Запомнилась еще одна история, которая для меня могла закончиться трагически. В каком-то городе мое внимание привлек большой красивый дом. Из любопытства вошла в него и на первом этаже в огромном зале увидела группу немцев, кучкой столпившихся около старика, сидевшего в кресле. Это, вероятно, была одна семья. Я уже собралась повернуться и уйти, как вдруг ко мне подбежал очаровательный мальчуган трех-четырех лет, белокурый, голубоглазый. Я взяла его на руки. Он не испугался, но на лицах взрослых появился настоящий ужас. В это время открылась дверь, вошел наш офицер. Увидев меня с немецким ребенком на руках, он так побледнел, что лицо его приобрело какой-то зеленый оттенок. Выхватив пистолет, он навел его на меня: «Брось сейчас же, не то пристрелю!» Я опустила мальчика на пол, прикрыла его собой. Стояла, не смея пошевелиться и страшась нелепой гибели от [135] пули своего же однополчанина. Офицер будто в нерешительности постоял несколько мгновений, потом зло оглядел всех в зале и вышел, с силой хлопнув дверью. Я недоумевала, не могла понять, что вывело из равновесия этого офицера. Только потом узнала, что фашисты захватили деревню, где жила его семья, и уничтожили всех — мать, отца, жену и малолетних детей.

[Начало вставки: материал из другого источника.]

-- ==== Sys2Proof/Machine/Lanes.lean ====
section
/-! DEFINITION. The lanes of a vector row and what each vector instruction computes on them (R116, R346 to R362). -/

namespace Sys2Proof.Machine

/-! ### Rows and lanes (R116, R232) -/

abbrev RowVal := BitVec 2048

/-- The lanes of a row of a type. -/
def laneCount (t : ElTy) : Nat := 2048 / t.bits

/-- Lane j of a row of w-bit lanes. -/
def laneOf (r : RowVal) (w j : Nat) : Nat := r.toNat / 2 ^ (w * j) % 2 ^ w

/-- The number whose w-bit digits, lane 0 first, are the values of a list. -/
def packLanes (w : Nat) : List Nat → Nat
  | [] => 0
  | v :: vs => v % 2 ^ w + 2 ^ w * packLanes w vs

/-- Lane j is active under a mask row (R347). -/
def laneActive (mask : Option RowVal) (j : Nat) : Bool :=
  match mask with
  | none => true
  | some r => r.getLsbD j

/-- The elementwise form of R348: each active lane takes a value and flags, the others keep their value or become 0. -/
def mapLanes (w n : Nat) (old : RowVal) (mask : Option RowVal) (zero : Bool) (f : Nat → Nat × BitVec 5) : RowVal × BitVec 5 :=
  let rs := (List.range n).map (fun j =>
    if laneActive mask j then f j else (if zero then 0 else laneOf old w j, 0))
  (BitVec.ofNat 2048 (packLanes w (rs.map Prod.fst)), rs.foldl (fun acc r => acc ||| r.2) 0)

/-! ### Flush to zero (R243) -/

/-- The types that FTZ bears on. -/
def ftzType : ElTy → Bool
  | .f32 | .bf16 | .f16 => true
  | _ => false

/-- A subnormal of a floating-point type. -/
def isSubnormal (t : ElTy) (v : Nat) : Bool :=
  let f := fpFmt t
  decide (v % 2 ^ (f.p - 1) ≠ 0) && decide (v % 2 ^ (f.w - 1) / 2 ^ (f.p - 1) = 0)

def signOnly (t : ElTy) (v : Nat) : Nat := v / 2 ^ (t.bits - 1) * 2 ^ (t.bits - 1)

/-- An input, and a result, under FTZ. -/
def ftzIn (on : Bool) (t : ElTy) (v : Nat) : Nat := if on && ftzType t && isSubnormal t v then signOnly t v else v
def ftzOut (on : Bool) (t : ElTy) (r : Nat × BitVec 5) : Nat × BitVec 5 :=
  if on && ftzType t && isSubnormal t r.1 then (signOnly t r.1, r.2 ||| fUF ||| fNX) else r

/-- How an instruction rounds: mode, seed, FTZ and SAT. -/
structure Rnd where
  mode : RndF
  seed : BitVec 32
  ftz : Bool
  sat : Bool
deriving DecidableEq, Repr

/-- An exact floating-point result of lane j, rounded. -/
def Rnd.out (r : Rnd) (t : ElTy) (j : Nat) (x : FpNum × BitVec 5) : Nat × BitVec 5 :=
  ftzOut r.ftz t (finish t r.mode (laneSeed r.seed j) r.sat x)

/-- A lane's value as a number, under FTZ. -/
def Rnd.num (r : Rnd) (t : ElTy) (v : Nat) : FpNum := numOf t (ftzIn r.ftz t v)

/-- An exact integer result (R249): modulo 2^N, or clamped. -/
def intOut (t : ElTy) (sat : Bool) (i : Int) : Nat × BitVec 5 :=
  (lowBits t.bits (if sat then clampInt (tyMin t) (tyMax t) i else i), 0)

/-! ### Arithmetic (R350 to R352) -/

/-- The members of VA but VFMA and VSACC. -/
inductive VaOp
  | add | sub | mul | mulz | min | max
deriving DecidableEq, Repr

/-- The smaller or larger of two integers; MOD[24] selects the unsigned comparison (R350). -/
def intMinMax (n : Nat) (uns wantMax : Bool) (x y : Nat) : Nat :=
  let lt := if uns then decide (x < y) else decide (toSigned x n < toSigned y n)
  if wantMax then (if lt then y else x) else (if lt then x else y)

/-- One lane. -/
def vaLane (op : VaOp) (t : ElTy) (r : Rnd) (uns : Bool) (j x y : Nat) : Nat × BitVec 5 :=
  if t.isInt then
    match op with
    | .add => intOut t r.sat (intOf t x + intOf t y)
    | .sub => intOut t r.sat (intOf t x - intOf t y)
    | .mul | .mulz => intOut t r.sat (intOf t x * intOf t y)
    | .min => (intMinMax t.bits uns false x y, 0)
    | .max => (intMinMax t.bits uns true x y, 0)
  else
    let a := r.num t x
    let b := r.num t y
    match op with
    | .add => r.out t j (exactAdd r.mode a b)
    | .sub => r.out t j (exactAdd r.mode a b.negate)
    | .mul => r.out t j (exactMul a b)
    | .mulz => r.out t j (exactMulZ a b (decide (x / 2 ^ (t.bits - 1) % 2 = 1)) (decide (y / 2 ^ (t.bits - 1) % 2 = 1)))
    | .min => minMaxNum t false (ftzIn r.ftz t x) (ftzIn r.ftz t y)
    | .max => minMaxNum t true (ftzIn r.ftz t x) (ftzIn r.ftz t y)

/-- VFMA. -/
def fmaLane (t : ElTy) (r : Rnd) (j x y z : Nat) : Nat × BitVec 5 :=
  r.out t j (exactFma r.mode (r.num t x) (r.num t y) (r.num t z))

/-- x × 2^k, exactly. -/
def FpNum.scale (x : FpNum) (k : Int) : FpNum :=
  match x with
  | .fin n m e => .fin n m (e + k)
  | x => x

/-- The scale rule of R253: the exact sum, with the flags that its operands set. -/
def scaleSum (mode : RndF) (d s : FpNum) (ea eb : Nat) : FpNum × BitVec 5 :=
  if ea = 0xFF || eb = 0xFF then (.nan false, fNV)
  else exactAdd mode d (s.scale ((ea : Int) + eb - 254))

/-- VSACC (R352). -/
def saccLane (t : ElTy) (r : Rnd) (j s ea eb d : Nat) : Nat × BitVec 5 :=
  r.out .f32 j (scaleSum r.mode (r.num .f32 d) (r.num t s) ea eb)

/-! ### Logic and shifts (R353, R354) -/

inductive VbOp
  | and | or | xor | shl | shr | sar
deriving DecidableEq, Repr

def vbLane (op : VbOp) (t : ElTy) (sat : Bool) (x y : Nat) : Nat × BitVec 5 :=
  let n := t.bits
  let c := y % 256
  match op with
  | .and => (x &&& y, 0)
  | .or => (x ||| y, 0)
  | .xor => (x ^^^ y, 0)
  | .shl => intOut t sat (intOf t x * (2 ^ c : Nat))
  | .shr => (if c ≥ n then 0 else x / 2 ^ c, 0)
  | .sar => (lowBits n (toSigned x n / ((2 ^ (min c n) : Nat) : Int)), 0)

def absLane (t : ElTy) (sat : Bool) (x : Nat) : Nat × BitVec 5 :=
  if t.isInt then intOut t sat (intOf t x).natAbs else (x % 2 ^ (t.bits - 1), 0)

def negLane (t : ElTy) (sat : Bool) (x : Nat) : Nat × BitVec 5 :=
  if t.isInt then intOut t sat (-(intOf t x)) else (x ^^^ 2 ^ (t.bits - 1), 0)

/-! ### Compare and convert (R355, R358) -/

def cmpLane (t : ElTy) (cond : BitVec 3) (r : Rnd) (x y : Nat) : Bool × BitVec 5 :=
  if t.isInt then (ccHolds (Cc.ofCode cond) t.bits x y, 0)
  else fccHolds ((Fcc.ofCode? cond).getD .ord) (r.num t x) (r.num t y)

/-- A widening conversion between floating-point types is exact and takes no FTZ. -/
def widening (s t : ElTy) : Bool := !s.isInt && !t.isInt && decide (s.bits < t.bits)

def cvtLane (s t : ElTy) (r : Rnd) (j x : Nat) : Nat × BitVec 5 :=
  if s = t then (x, 0)
  else
    let on := r.ftz && !widening s t
    ftzOut on t (convert s t r.mode (laneSeed r.seed j) r.sat (ftzIn on s x))

/-- VCVT of whole rows: part p of the wider count (R358). -/
def vcvtRow (s t : ElTy) (p : Nat) (r : Rnd) (a old : RowVal) (mask : Option RowVal) (zero : Bool) : RowVal × BitVec 5 :=
  if s.bits ≤ t.bits then
    let n := laneCount t
    mapLanes t.bits n old mask zero (fun j => cvtLane s t r j (laneOf a s.bits (p * n + j)))
  else
    let n := laneCount s
    mapLanes t.bits (laneCount t) old none false (fun e =>
      let j := e - p * n
      if p * n ≤ e ∧ j < n then
        (if laneActive mask j then cvtLane s t r j (laneOf a s.bits j) else (if zero then 0 else laneOf old t.bits e, 0))
      else (laneOf old t.bits e, 0))

/-! ### Reductions and scans (R251, R359) -/

inductive RedOp
  | sum | max | min
deriving DecidableEq, Repr

def redOpOf (x : BitVec 2) : RedOp := if x = 0 then .sum else if x = 1 then .max else .min

/-- One combining step. -/
def redStep (op : RedOp) (t : ElTy) (r : Rnd) (x y : Nat) : Nat × BitVec 5 :=
  if t.isInt then
    match op with
    | .sum => intOut t r.sat (intOf t x + intOf t y)
    | .max => (intMinMax t.bits (!tySigned t) true x y, 0)
    | .min => (intMinMax t.bits (!tySigned t) false x y, 0)
  else
    match op with
    | .sum => r.out t 0 (exactAdd r.mode (r.num t x) (r.num t y))
    | .max => minMaxNum t true (ftzIn r.ftz t x) (ftzIn r.ftz t y)
    | .min => minMaxNum t false (ftzIn r.ftz t x) (ftzIn r.ftz t y)

/-- The identity of an operation on a type. -/
def redIdentity (op : RedOp) (t : ElTy) : Nat :=
  match op with
  | .sum => 0
  | .max => if t.isInt then lowBits t.bits (tyMin t) else signBit (fpFmt t) true + (fpFmt t).infBits
  | .min => if t.isInt then lowBits t.bits (tyMax t) else (fpFmt t).infBits

/-- One level of the tree: neighbours in pairs, an absent one passing the other on. -/
def redLevel (op : RedOp) (t : ElTy) (r : Rnd) : List (Option Nat) → List (Option Nat) × BitVec 5
  | a :: b :: rest =>
    let (l, fl) := redLevel op t r rest
    match a, b with
    | some x, some y => let z := redStep op t r x y; (some z.1 :: l, z.2 ||| fl)
    | some x, none => (some x :: l, fl)
    | none, y => (y :: l, fl)
  | l => (l, 0)

/-- The levels up to the root. -/
def redTree (op : RedOp) (t : ElTy) (r : Rnd) : Nat → List (Option Nat) → Option Nat × BitVec 5
  | 0, l => (l.head?.join, 0)
  | k + 1, l => let (l', fl) := redLevel op t r l; let (v, gl) := redTree op t r k l'; (v, fl ||| gl)

/-- The active lanes of a row, flushed under FTZ. -/
def redInputs (t : ElTy) (r : Rnd) (a : RowVal) (mask : Option RowVal) : List (Option Nat) :=
  (List.range (laneCount t)).map (fun j => if laneActive mask j then some (ftzIn r.ftz t (laneOf a t.bits j)) else none)

def vredRow (op : RedOp) (t : ElTy) (r : Rnd) (a old : RowVal) (mask : Option RowVal) (zero : Bool) : RowVal × BitVec 5 :=
  let (v, fl) := redTree op t r 8 (redInputs t r a mask)
  let v0 := v.getD (redIdentity op t)
  let rest := (List.range (laneCount t - 1)).map (fun j => if zero then 0 else laneOf old t.bits (j + 1))
  (BitVec.ofNat 2048 (packLanes t.bits (v0 :: rest)), fl)

/-- The scan from lane to lane; `acc` is the last active result. -/
def scanFrom (op : RedOp) (t : ElTy) (r : Rnd) (zero : Bool) : Option Nat → List (Option Nat) → List Nat × BitVec 5
  | _, [] => ([], 0)
  | acc, none :: rest =>
    let (l, fl) := scanFrom op t r zero acc rest
    ((if zero then 0 else acc.getD (redIdentity op t)) :: l, fl)
  | acc, some x :: rest =>
    let z : Nat × BitVec 5 := match acc with | none => (x, 0) | some y => redStep op t r y x
    let (l, fl) := scanFrom op t r zero (some z.1) rest
    (z.1 :: l, z.2 ||| fl)

def vscanRow (op : RedOp) (t : ElTy) (r : Rnd) (a : RowVal) (mask : Option RowVal) (zero : Bool) : RowVal × BitVec 5 :=
  let (l, fl) := scanFrom op t r zero none (redInputs t r a mask)
  (BitVec.ofNat 2048 (packLanes t.bits l), fl)

/-! ### Masks (R362) -/

def low512 (r : RowVal) : Nat := r.toNat % 2 ^ 512

def vmkRow (op : BitVec 2) (a b : RowVal) : RowVal :=
  let x := low512 a
  let y := low512 b
  BitVec.ofNat 2048 (match op.toNat with
    | 0 => x &&& y
    | 1 => x ||| y
    | 2 => x ^^^ y
    | _ => 2 ^ 512 - 1 - x)

def vmpopWord (a : RowVal) : Word :=
  let on := (List.range 512).filter (fun j => a.getLsbD j)
  BitVec.ofNat 64 (on.length + on.headD 0xFFFF * 2 ^ 32)

end Sys2Proof.Machine
end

Надо сказать, что в тех местах, где мы вели бои, мирного населения почти не осталось, жители уходили на запад, надеясь там спастись. Их имущество оказывалось без присмотра, некоторые наши солдаты и офицеры пользовались этим, брали кое-что из вещей и отправляли домой посылки. Это, как мне помнится, не возбранялось, но только в определенных размерах. А вот чтобы были погромы, поджоги, насилие и тому подобное, о чем сейчас много говорят и пишут, — не помню. Я из вещей ничего не брала, брезговала. Однажды, правда, не удержалась и подобрала брошенные женские карманные часики, золотые, с эмалью на обратной стороне. Но как нашла, так и потеряла: у меня украли их в госпитале. В другой раз я где-то подобрала около ста очень красивых открыток. Долго берегла их, а потом, уже в Москве, подарила девочке, которая по-настоящему увлекалась коллекционированием открыток.

В феврале наши части подошли к Хайльсбергу и захватили его. Этот город был крупным стратегическим пунктом, взятие его имело весьма важное значение для успешного осуществления всей Хайльсбергской операции — одной из крупнейших военных операций в Пруссии. Г. К. Жуков писал, что Хайльсбергская операция вообще была одной [136] из крупнейших операций Второй мировой войны. Все наши, кто участвовал в этой операции, получили персональную благодарность от Верховного главнокомандующего И. В. Сталина, что случалось не так уж часто. Всем выдали соответствующие документы. Я не получила, потому что выбыла из части, оказалась в госпитале, потом попала в другую часть. Разыскивать меня, конечно, никто не стал. Я вообще узнала об этих благодарностях только через тридцать лет, когда впервые после войны встретилась со своими девчонками. Г. Лепешкина привезла с собой этот документ и показала его.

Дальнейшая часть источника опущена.